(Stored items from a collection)
....................

/-- The ends of an attempt (R284, Table 9-22). ABORT records its reason, a reserved one or
one with a nonzero reserved byte as AGR_FORMAT. The third attempt that
times out makes the partner Absent, an earlier one leaves the link AGREEING for AGREEMENT_RETRY, which sends the next HELLO.
The responder's timer makes the partner Absent. On a link without such an attempt the timers are nothing. LINK_PULSE_TIMER
on an AGREED link queues one LINK_PULSE and not a second one (R287). PARTNER_LOST and a Confirmed LINK_BYE end the Agreement
with causes LOST and CLOSED (Table 9-14, R289), here with no program loaded, no group in flight and no fabric request: the
cause is recorded, the tombstone names the partner, the 24 link keys and the LAS are erased. A LINK_BYE with a nonzero
reserved byte is counted and discarded (R8, R261); on a link that is not AGREED all three are nothing. -/
def Obligations.AgreementAttemptsEnd : Prop :=
 (∀ (s : State) (l : LinkId) (d : Slot) (x : Decl), s.agrReady l = some (d, x) →
    (∀ (p : AgrPrefix) (r : Byte), ∃ t, exec (.abort l p r) s = .next t ∧
      (t.link l).core.abortRcvd = (if 1 ≤ r.toNat ∧ r.toNat ≤ 9 ∧ p.reservedZero = true then r else agrFormat)) ∧
    ((s.link l).core.phase = .agreeing → (s.link l).core.initiator = true → (s.link l).agr.hello ≠ [] →
      ∃ t, exec (.agreementAttemptTimeout l) s = .next t ∧ (t.link l).core.abortSent = agrTimeout ∧ (t.link l).agr = {} ∧
        ((s.link l).core.attempt = 3 → (t.link l).core.phase = .absent ∧ (t.link l).core.event.getLsbD lkevAbsent = true) ∧
        ((s.link l).core.attempt ≠ 3 → (t.link l).core.phase = .agreeing)) ∧
    ((s.link l).core.phase = .agreeing → (s.link l).core.initiator = true → (s.link l).agr.hello = [] →
      ∃ t, exec (.agreementRetry l) s = .next t ∧
        (s.agreeRefusal d = none → (t.link l).core.phase = .agreeing ∧
          (t.link l).core.attempt = (s.link l).core.attempt + 1 ∧ (t.link l).agr.since = some s.now) ∧
        (s.agreeRefusal d ≠ none → (t.link l).core.phase = .up ∧ (t.link l).core.abortSent = agrState)) ∧
    ((s.link l).core.phase = .agreeing → (s.link l).core.initiator = false →
      ∃ t, exec (.responderTimeout l) s = .next t ∧ (t.link l).core.phase = .absent ∧
        (t.link l).core.event.getLsbD lkevAbsent = true) ∧
    ((s.link l).core.phase ≠ .agreeing → exec (.agreementAttemptTimeout l) s = .next s ∧
      exec (.responderTimeout l) s = .next s ∧ exec (.agreementRetry l) s = .next s)) ∧
 (∀ (s : State) (l : LinkId) (cause : Byte),
    (s.linkLive l = false ∨ (s.link l).core.phase ≠ .agreed → ∀ z : Bool, exec (.linkPulseTimer l) s = .next s ∧
      exec (.partnerLost l) s = .next s.settleAll ∧ exec (.linkBye l cause z) s = .next s.settleAll) ∧
    (s.linkLive l = true → (s.link l).core.phase = .agreed →
      ((s.link l).tc0.queue = [] → ∃ t, exec (.linkPulseTimer l) s = .next t ∧ t = { s with links := t.links } ∧
        (t.link l).tc0.queue = [{ prio := 2, isOpen := false, dstMember := 0, slot := 0, payload := 0x31 :: zeros 7 }] ∧
        exec (.linkPulseTimer l) t = .next t) ∧
      (∃ u : State, exec (.linkBye l cause false) s = .next u.settleAll ∧ u = { s with links := u.links } ∧
        (u.link l).tc0.bad = satInc (s.link l).tc0.bad ∧ (u.link l).core = (s.link l).core) ∧
      (s.red.progs = [] → (s.link l).io.flight = [] → (s.link l).fabOut = [] → (s.link l).fabWait = [] →
        let ended (t : State) (c : BitVec 8) : Prop := (t.link l).core.lastEnd = c ∧ (t.link l).core.tombLive = true ∧
          (t.link l).core.tombLink = (s.link l).core.pLink ∧ (t.link l).core.tombMember = (s.link l).core.pMember ∧
          (t.row (State.rowLas l)).valid = false ∧ ∀ i : Nat, i < 24 → (t.row (249 + 24 * l.toNat + i)).valid = false
        (∃ u : State, exec (.linkBye l cause true) s = .next u.settleAll ∧ ended u endClosed) ∧
        (∃ u : State, exec (.partnerLost l) s = .next u.settleAll ∧ ended u endLost))))

/-! ### Keys and Tenses -/

/-- A Tense change at the transmitting end of an AGREED stream (Tables 6-4, 6-5, R176 to R178). KEY_ROLL and KEY_THRESHOLD in
Steady derive the Future into its row and offer it. KEY_READY of the Future makes it the Present, the old one being erased;
any other sets kconf_bad. The retry timer offers again, four times at most. A Tense change at the receiving end (Table 6-6,
R180). KEY_FUTURE that confirms derives the Future and answers KEY_READY; while a Past is held it waits, and one that does
not confirm sets kconf_bad. PAST_GRACE_EXPIRY erases the Past. -/
def Obligations.TenseKeys : Prop :=
 (∀ (s : State) (l : LinkId) (c : Cls), s.running = true → (s.link l).core.phase = .agreed →
    let dir := s.txDir l
    (∀ r, s.tenseRow l c dir 2 = some r → (s.tenseTxOf l c).attempts = 0 →
      let g := (s.row r).gen + 1
      let n := s.genRow l c dir g
      (s.row n).outOfUse = false →
      let offered (t : State) : Prop := (t.row n).valid = true ∧ (t.row n).tense = 3 ∧ (t.row n).gen = g ∧
        (t.row n).material = s.linkKey l c dir g ∧ (t.tenseTxOf l c).attempts = 1 ∧
        ∃ x, (t.link l).tc0.queue = (s.link l).tc0.queue ++ [x] ∧
          x.payload.take 8 = [0x21, c.setWidth 8, BitVec.ofNat 8 dir, 0] ++ leBytes 4 g.toNat
      (∃ t, exec (.keyRoll l c) s = .next t ∧ offered t ∧ t.keys.event = s.keys.event) ∧
      (∃ t, exec (.keyThreshold l c) s = .next t ∧ offered t ∧ t.keys.event = setBitTo s.keys.event kevThreshold true)) ∧
    (∀ p f m, (s.tenseTxOf l c).attempts ≠ 0 → s.tenseRow l c dir 2 = some p → s.tenseRow l c dir 3 = some f →
      m.cls.setWidth 2 = c →
      (s.tenseOk l m 0x22 c dir ((s.row p).gen + 1) = true → ∃ t, exec (.keyReady l m) s = .next t ∧
        (t.row p).valid = false ∧ (t.row f).tense = 2 ∧ (t.row f).valid = true ∧ t.tenseTxOf l c = {}) ∧
      (s.tenseOk l m 0x22 c dir ((s.row p).gen + 1) = false → exec (.keyReady l m) s = .next { s with
        keys := { s.keys with event := setBitTo s.keys.event kevKconfBad true } })) ∧
    (∀ m, (s.tenseTxOf l (m.cls.setWidth 2)).attempts = 0 → exec (.keyReady l m) s = .next s) ∧
    (∀ f, s.tenseRow l c dir 3 = some f → (s.tenseTxOf l c).attempts ≠ 0 → (s.tenseTxOf l c).attempts < 4 →
      ∃ u : State, exec (.tenseRetryExpiry l c) s = .next u.settleAll ∧
        (u.tenseTxOf l c).attempts = (s.tenseTxOf l c).attempts + 1 ∧
        (u.link l).tc0.queue.length = (s.link l).tc0.queue.length + 1) ∧
    ((s.tenseTxOf l c).attempts = 0 → exec (.tenseRetryExpiry l c) s = .next s.settleAll)) ∧
 (∀ (s : State) (l : LinkId) (m : TenseMsg) (p : Nat), s.running = true → (s.link l).core.phase = .agreed →
    let c : Cls := m.cls.setWidth 2
    let dir := s.rxDir l
    s.tenseRow l c dir 2 = some p →
    let g := (s.row p).gen + 1
    let n := s.genRow l c dir g
    (s.tenseOk l m 0x21 c dir g = false → exec (.keyFuture l m) s = .next { s with
      keys := { s.keys with event := setBitTo s.keys.event kevKconfBad true } }) ∧
    (s.tenseOk l m 0x21 c dir g = true → (s.tenseRxOf l c).ready = false → s.tenseRow l c dir 1 = none →
      (s.row n).outOfUse = false → ∃ t, exec (.keyFuture l m) s = .next t ∧ (t.row n).valid = true ∧ (t.row n).tense = 3 ∧
        (t.row n).gen = g ∧ (t.tenseRxOf l c).ready = true ∧ ∃ x, (t.link l).tc0.queue = (s.link l).tc0.queue ++ [x] ∧
          x.payload.take 8 = [0x22, c.setWidth 8, BitVec.ofNat 8 dir, 0] ++ leBytes 4 g.toNat) ∧
    (∀ q, s.tenseOk l m 0x21 c dir g = true → (s.tenseRxOf l c).ready = false → s.tenseRow l c dir 1 = some q →
      (∃ t, exec (.keyFuture l m) s = .next t ∧ t = { s with links := t.links } ∧
        (t.tenseRxOf l c).heldMsg = some m) ∧
      ((s.tenseRxOf l c).heldMsg = none → ∃ u : State, exec (.pastGraceExpiry l c) s = .next u.settleAll ∧
        (u.row q).valid = false ∧ (∀ r : Nat, r ≠ q → u.row r = s.row r) ∧ (u.tenseRxOf l c).pastEnds = none)))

....................

> WHAT IS BEING ASKED
All lines in the data above from the one with "((s.link l).core.phase ≠" through the one with "(u.link l).tc0.bad = satInc" must be repeated exactly, and no others.

> RESPONSE
    ((s.link l).core.phase ≠ .agreeing → exec (.agreementAttemptTimeout l) s = .next s ∧
      exec (.responderTimeout l) s = .next s ∧ exec (.agreementRetry l) s = .next s)) ∧
 (∀ (s : State) (l : LinkId) (cause : Byte),
    (s.linkLive l = false ∨ (s.link l).core.phase ≠ .agreed → ∀ z : Bool, exec (.linkPulseTimer l) s = .next s ∧
      exec (.partnerLost l) s = .next s.settleAll ∧ exec (.linkBye l cause z) s = .next s.settleAll) ∧
    (s.linkLive l = true → (s.link l).core.phase = .agreed →
      ((s.link l).tc0.queue = [] → ∃ t, exec (.linkPulseTimer l) s = .next t ∧ t = { s with links := t.links } ∧
        (t.link l).tc0.queue = [{ prio := 2, isOpen := false, dstMember := 0, slot := 0, payload := 0x31 :: zeros 7 }] ∧
        exec (.linkPulseTimer l) t = .next t) ∧
      (∃ u : State, exec (.linkBye l cause false) s = .next u.settleAll ∧ u = { s with links := u.links } ∧
        (u.link l).tc0.bad = satInc (s.link l).tc0.bad ∧ (u.link l).core = (s.link l).core) ∧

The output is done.